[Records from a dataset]

/-- The two outcomes of the padding check are `test_cbcDec_pad` and `test_cbcDec_badPad`. -/
theorem witness_CbcDecRule :
    (∃ s : State, ¬ (s.mode = .cbc ∧ s.phase ≠ .done)) ∧
    (∃ s : State, s.mode = .cbc ∧ s.phase ≠ .done ∧ s.args.len.toNat % 16 ≠ 0) ∧
    (∃ s : State, s.mode = .cbc ∧ s.phase ≠ .done ∧ s.args.len.toNat = 0) ∧
    (∃ s : State, s.mode = .cbc ∧ s.phase ≠ .done ∧ s.args.len.toNat = 16 ∧
      ¬ (s.inBounds s.args.src 16 ∧ s.inBounds s.args.dst 16)) ∧
    (∃ s : State, s.mode = .cbc ∧ s.phase ≠ .done ∧ s.args.len.toNat = 16 ∧ s.inBounds s.args.src 16 ∧
      s.inBounds s.args.dst 16 ∧ s.Unwritten s.args.src 16) ∧
    (∃ s : State, s.mode = .cbc ∧ s.phase ≠ .done ∧ s.args.len.toNat = 16 ∧ s.inBounds s.args.src 16 ∧
      s.inBounds s.args.dst 16 ∧ s.Holds s.args.src 16 (zeros 16)) ∧
    (∃ s : State, s.mode = .cbc ∧ s.phase ≠ .done ∧ s.args.len.toNat = 0 ∧ s.inBounds s.args.src 0 ∧
      s.inBounds s.args.dst 0 ∧ s.Holds s.args.src 0 []) :=
  ⟨⟨State.reset, by decide⟩, ⟨withArgs 0 0 17 (cbcStream .aad), by decide⟩, ⟨cbcStream .aad, by decide⟩,
    ⟨withArgs 0xFFF1 0 16 (cbcStream .aad), by decide⟩, ⟨withArgs 0xFFF0 0xFFF0 16 (cbcStream .aad), by decide⟩,
    ⟨withArgs 0xFFF0 0xFFF0 16 (filled (cbcStream .aad)), by decide⟩, ⟨cbcStream .aad, by decide⟩⟩

theorem witness_Gf128MulRule :
    (∃ s : State, ¬ (s.inBounds s.args.src 16 ∧ s.inBounds s.args.aux0 16 ∧ s.inBounds s.args.dst 16)) ∧
    (∃ s : State, s.inBounds s.args.src 16 ∧ s.inBounds s.args.aux0 16 ∧ s.inBounds s.args.dst 16 ∧
      s.Unwritten s.args.aux0 16) ∧
    (∃ s : State, s.inBounds s.args.src 16 ∧ s.inBounds s.args.aux0 16 ∧ s.inBounds s.args.dst 16 ∧
      s.Holds s.args.src 16 (zeros 16) ∧ s.Holds s.args.aux0 16 (zeros 16)) :=
  ⟨⟨withAux 0xFFF1 0 State.reset, by decide⟩, ⟨withAux 0x40 0 (filled State.reset), by decide⟩,
    ⟨withAux 0xFFF0 0 (withArgs 0 0xFFF0 0 (filled State.reset)), by decide⟩⟩

theorem witness_GcmInitRule :
    (∃ s : State, s.ksv = false) ∧ (∃ s : State, s.ksv = true ∧ ¬ (4 ≤ s.nlen.val ∧ s.nlen.val ≤ 32)) ∧
    (∃ s : State, s.ksv = true ∧ s.nlen.val = 4) ∧ (∃ s : State, s.ksv = true ∧ s.nlen.val = 12) ∧
    (∃ s : State, s.ksv = true ∧ s.nlen.val = 32) :=
  ⟨⟨State.reset, rfl⟩, ⟨nonce (zeros 3) aesReady, by decide⟩, ⟨nonce (zeros 4) aesReady, by decide⟩,
    ⟨nonce (zeros 12) aesReady, by decide⟩, ⟨nonce (zeros 32) aesReady, by decide⟩⟩

theorem witness_GcmAadRule :
    (∃ s : State, ¬ (s.mode = .gcm ∧ s.phase = .aad)) ∧
    (∃ s : State, s.mode = .gcm ∧ s.phase = .aad ∧ s.args.len.toNat % 16 ≠ 0) ∧
    (∃ s : State, s.mode = .gcm ∧ s.phase = .aad ∧ s.args.len.toNat = 16 ∧ ¬ s.inBounds s.args.src 16) ∧
    (∃ s : State, s.mode = .gcm ∧ s.phase = .aad ∧ s.args.len.toNat = 16 ∧ s.inBounds s.args.src 16 ∧
      2 ^ 61 - 1 < s.ctx.lena + 16) ∧
    (∃ s : State, s.mode = .gcm ∧ s.phase = .aad ∧ s.args.len.toNat = 16 ∧ s.inBounds s.args.src 16 ∧
      s.ctx.lena + 16 ≤ 2 ^ 61 - 1 ∧ s.Unwritten s.args.src 16) ∧
    (∃ s : State, s.mode = .gcm ∧ s.phase = .aad ∧ s.args.len.toNat = 16 ∧ s.inBounds s.args.src 16 ∧
      s.ctx.lena + 16 ≤ 2 ^ 61 - 1 ∧ s.Holds s.args.src 16 (zeros 16)) :=
  ⟨⟨gcmStream .text 0 0, by decide⟩, ⟨withArgs 0 0 1 (gcmStream .aad 0 0), by decide⟩,
    ⟨withArgs 0xFFF1 0 16 (gcmStream .aad 0 0), by decide⟩,
    ⟨withArgs 0xFFF0 0 16 (gcmStream .aad (2 ^ 61 - 16) 0), by decide⟩,
    ⟨withArgs 0xFFF0 0 16 (gcmStream .aad (2 ^ 61 - 17) 0), by decide⟩,
    ⟨withArgs 0xFFF0 0 16 (filled (gcmStream .aad (2 ^ 61 - 17) 0)), by decide⟩⟩

theorem witness_GcmTextRules :
    (∃ s : State, ¬ (s.mode = .gcm ∧ (s.phase = .aad ∨ s.phase = .text))) ∧
    (∃ s : State, s.mode = .gcm ∧ s.phase = .text ∧ s.args.len.toNat % 16 ≠ 0) ∧
    (∃ s : State, s.mode = .gcm ∧ s.phase = .text ∧ s.args.len.toNat = 16 ∧
      ¬ (s.inBounds s.args.src 16 ∧ s.inBounds s.args.dst 16)) ∧
    (∃ s : State, s.mode = .gcm ∧ s.phase = .aad ∧ s.args.len.toNat = 16 ∧ s.inBounds s.args.src 16 ∧
      s.inBounds s.args.dst 16 ∧ 2 ^ 36 - 32 < s.ctx.lenc + 16) ∧
    (∃ s : State, s.mode = .gcm ∧ s.phase = .text ∧ s.args.len.toNat = 16 ∧ s.inBounds s.args.src 16 ∧
      s.inBounds s.args.dst 16 ∧ s.ctx.lenc + 16 ≤ 2 ^ 36 - 32 ∧ s.Unwritten s.args.src 16) ∧
    (∃ s : State, s.mode = .gcm ∧ s.phase = .text ∧ s.args.len.toNat = 16 ∧ s.inBounds s.args.src 16 ∧
      s.inBounds s.args.dst 16 ∧ s.ctx.lenc + 16 ≤ 2 ^ 36 - 32 ∧ s.Holds s.args.src 16 (zeros 16)) :=
  ⟨⟨gcmStream .fin 0 0, by decide⟩, ⟨withArgs 0 0 17 (gcmStream .text 0 0), by decide⟩,
    ⟨withArgs 0 0xFFF1 16 (gcmStream .text 0 0), by decide⟩,
    ⟨withArgs 0 0xFFF0 16 (gcmStream .aad 0 (2 ^ 36 - 47)), by decide⟩,
    ⟨withArgs 0 0xFFF0 16 (gcmStream .text 0 (2 ^ 36 - 48)), by decide⟩,
    ⟨withArgs 0 0xFFF0 16 (filled (gcmStream .text 0 (2 ^ 36 - 48))), by decide⟩⟩

/-- The two outcomes of the comparison are `test_gcmVerify` and `test_gcmVerify_auth`. -/
theorem witness_GcmTagRule_GcmVerifyRule :
    (∃ s : State, ¬ (s.mode = .gcm ∧ s.phase ≠ .done)) ∧
    (∃ (s : State) (t : Nat), s.mode = .gcm ∧ s.phase ≠ .done ∧ t = 11 ∧ t ∉ [4, 8, 12, 13, 14, 15, 16]) ∧
    (∃ s : State, s.mode = .gcm ∧ s.phase ≠ .done ∧ ¬ s.inBounds s.args.dst 16 ∧ ¬ s.inBounds s.args.tag 16) ∧
    (∃ s : State, s.mode = .gcm ∧ s.phase ≠ .done ∧ s.inBounds s.args.dst 16 ∧ s.inBounds s.args.tag 16 ∧
      s.Unwritten s.args.tag 16) ∧
    (∃ s : State, s.mode = .gcm ∧ s.phase ≠ .done ∧ s.inBounds s.args.tag 4 ∧ s.Holds s.args.tag 4 (zeros 4)) :=
  ⟨⟨gcmStream .done 0 0, by decide⟩, ⟨gcmStream .fin 0 0, 11, by decide⟩,
    ⟨withTag 0xFFF1 (withArgs 0 0xFFF1 0 (gcmStream .text 0 0)), by decide⟩,
    ⟨withTag 0xFFF0 (withArgs 0 0xFFF0 0 (gcmStream .aad 0 0)), by decide⟩,
    ⟨withTag 0xFFFC (filled (gcmStream .aad 0 0)), by decide⟩⟩

/-- The two outcomes of the comparison are `test_gcmOpen` and `test_gcmOpen_auth`. -/
theorem witness_GcmOpenRule :
    (∃ s : State, s.ksv = false) ∧ (∃ s : State, s.ksv = true ∧ ¬ (4 ≤ s.nlen.val ∧ s.nlen.val ≤ 32)) ∧
    (∃ (s : State) (t : Nat), s.ksv = true ∧ s.nlen.val = 12 ∧ t = 7 ∧ t ∉ [4, 8, 12, 13, 14, 15, 16]) ∧
    (∃ s : State, s.ksv = true ∧ s.nlen.val = 4 ∧ ¬ s.inBounds s.args.tag 16) ∧
    (∃ s : State, s.ksv = true ∧ s.nlen.val = 32 ∧ s.inBounds s.args.aad 0 ∧ s.inBounds s.args.src 0 ∧
      s.inBounds s.args.tag 16 ∧ s.inBounds s.args.dst 0 ∧ s.Unwritten s.args.tag 16) ∧
    (∃ s : State, s.ksv = true ∧ s.nlen.val = 32 ∧ s.args.aadlen.toNat = 16 ∧ s.args.len.toNat = 32 ∧
      s.inBounds s.args.aad 16 ∧ s.inBounds s.args.src 32 ∧ s.inBounds s.args.tag 16 ∧ s.inBounds s.args.dst 32 ∧
      s.Holds s.args.aad 16 (zeros 16) ∧ s.Holds s.args.src 32 (zeros 32) ∧ s.Holds s.args.tag 16 (zeros 16)) :=
  ⟨⟨State.reset, rfl⟩, ⟨nonce (zeros 3) aesReady, by decide⟩, ⟨nonce (zeros 12) aesReady, 7, by decide⟩,
    ⟨withTag 0xFFF1 (nonce (zeros 4) aesReady), by decide⟩, ⟨withTag 0xFFF0 (nonce (zeros 32) aesReady), by decide⟩,
    ⟨withTag 0xFFF0 (withAad 0 16 (withArgs 0 0xFFE0 32 (filled (nonce (zeros 32) aesReady)))), by decide⟩⟩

- **EXERCISE**
Pick out the lines above that hold the string "withAux" and show them.

- **RESPONSE FOR THIS EXERCISE**
  ⟨⟨withAux 0xFFF1 0 State.reset, by decide⟩, ⟨withAux 0x40 0 (filled State.reset), by decide⟩,
    ⟨withAux 0xFFF0 0 (withArgs 0 0xFFF0 0 (filled State.reset)), by decide⟩⟩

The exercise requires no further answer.